I had a colony of these in a 10 gallon for about a year, sometime ago. Awesome little guys, I want to get back into them. As for care, they're dirt easy. Just make sure you have a heavily planted tank, with clean, stable, calm water, and LIVE food. I never got mine to eat prepared food consistently. I'd have to starve them just so they would eat one or two frozen bloodworms. I fed them grindal worms, microworms, daphnia, mosquito larvae, and copepods. Most of this stuff can be found in any container left outside in Florida weather, so I only had to culture the grindal and microworms, which were the main staple.

As for were to get them, I got several pairs off of someone named EricaWeiser. A NANFA forum member who has considerable knowledge for these little fish. She'd sell them on Aquabid from time to time, but I haven't seen any sales up from her for awhile. You might want to join NANFA and check up with her.

Also, another alternative is E. okefenoke. You can get them from sach's aquaculturestore, he usually has them instock consistanly. They closely related to E. gilberti and can only be told apart by a well trained eye.

There's not much else to them, they're pretty easy. Mine adjusted to a ph of 8 without much problem, and bred constantly. I had around 15 adults and 50+ juvies by the time I took the tank down, and that was with constant selling on craigslist or the LFS.


----------



## Tankoholic (May 24, 2013)

Thanks for the thorough reply, Destroyer551! I saw that aquaculture offered E. okefenokee. They are equally striking, but it's just something about the blue coloration on the gilbertii that has my mind set! If I can't acquire the gilbertii, I'll definitely keep okefenokee in mind.

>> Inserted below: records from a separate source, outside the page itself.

/-- Writes the page-list headers and lists of one descriptor on one role's pier, in POOL memory of the context; answers
the header base. -/
def putLists (fresh : Nat) (p : Program) (ctx : Nat) (lanes : List (Option Nat)) (d : TDesc) (k role : Nat) (s : State) :
    Option (Nat × Nat × State) :=
  let pier := tget (fun r => r) p.subst role
  let units := (List.range (d.total / d.dim 0)).map (fun f => (unflat (d.dims.drop 1) f).take (d.rank - 1))
  let mine := units.filter (fun u => (unitRoles d u).contains role)
  let lists := mine.map (fun u =>
    let lane := u.getD (d.rank - 2) 0
    match lanes.getD lane none with
    | some i => listEntries (streamGet s i) k (flat (d.dims.drop 1) (u.take (d.rank - 2))) pier
    | none => [])
  let n := 8 * mine.length + (lists.map List.length).sum
  match poolPlace fresh pier (max 8 n) s with
  | none => none
  | some a =>
    let heads := (lists.foldl (fun (acc : Nat × List Byte) l =>
      (acc.1 + l.length, acc.2 ++ leBytes 8 (l.length / 8 * 2 ^ 32 + acc.1))) (a + 8 * mine.length, [])).2
    some (a, max 8 n, engineWrite pier a ctx (heads ++ lists.flatMap id) s)

/-- A run of a program for lanes of streams; none where its page lists find no room. -/
def launch (kind : RunKind) (ctx idx : Nat) (p : Program) (lanes : List (Option (Nat × Nat × Nat))) (s : State) :
    Option (Nat × State) :=
  let (n, s) := drawFree s
  let id := s.piers.nextRun
  let down := (List.range 6).foldl (fun v q => if (portGet s q).st = .up then v else withBit v q) (0 : BitVec 6)
  let mask := lanes.zipIdx.foldl (fun v (l, k) => if l.isSome then withBit v k else v) (0 : W16)
  let base : Run := { id := id, ctx := ctx, prog := idx, kind := kind, portsDown := down, lanes := mask
                      services := fillClasses n lanes s
                      count := ((lanes.headD none).map (fun l => l.2.2)).getD 0 }
  let jobs := (kvDescs p).zipIdx.flatMap (fun (d, k) => d.piers.map (fun role => (d, k, role)))
  let out := jobs.foldl (fun (acc : Option (Run × State)) (d, k, role) =>
    match acc with
    | none => none
    | some (r, s) =>
      let (m, s) := drawFree s
      (putLists m p ctx (lanes.map (fun l => l.map (·.1))) d k role s).map (fun (a, len, s) =>
        let e := (ctx, tget (fun q => q) p.subst role, a, len)
        ({ r with kvBase := tset (fun _ => 0) r.kvBase (512 * d.idx + role) a, kvAlloc := r.kvAlloc ++ [e] },
         { s with piers := { s.piers with pool := s.piers.pool ++ [e] } }))) (some (base, s))
  out.map (fun (r, s) => (id, noteStalled id { s with piers := { s.piers with runs := s.piers.runs ++ [r], nextRun := id + 1 } }))

/-! ### Boundary step 3 -/

def batchGet (s : State) (b : Nat) : Option Batch := (s.service.batches.find? (fun t => t.1 = b)).map (·.2)
def batchMod (b : Nat) (f : Batch → Batch) (s : State) : State :=
  { s with service := { s.service with batches := s.service.batches.map (fun t => if t.1 = b then (t.1, f t.2) else t) } }

/-- Length of a stream's KV after the next tokens it processes. -/
def nextLen (x : Stream) : Nat := x.prefilled + 1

Thanks for suggesting the NANFA as well. I will look into the joining the NANFA to aid in my search for a seller. It'll be a couple months before my tank and live cultures will be ready anyways. I had originally settled on d. Dario for my species tank, but these guys have peaked my interest in native fish instead.


----------



## I<3<*))))>< (Jun 10, 2013)

http://www.wetspottropicalfish.com/ doesn't have the Gilbertii, but they do have Elassoma evergladei, which also have killer blue coloring.

They sell pairs for $15, which isn't bad IMO.
I ordered my scarlet badis and some of my shrimp from this place, I like 'em.


----------



## Imsyu (May 22, 2013)

those look really pretty, can they be housed with rams? i may get some lol


----------



## Franksinatra (Feb 18, 2013)

contact auban on aquabid/aquaboards, he has some which he has been breeding, i considered purchasing them myself some time ago


----------



## PunknDestroy (May 9, 2013)

PMed you!


----------



## VJM (Feb 9, 2013)

I'm surprised no one has come up with an F2 or F3 generation that will take flake/frozen/pellet/Repashy. 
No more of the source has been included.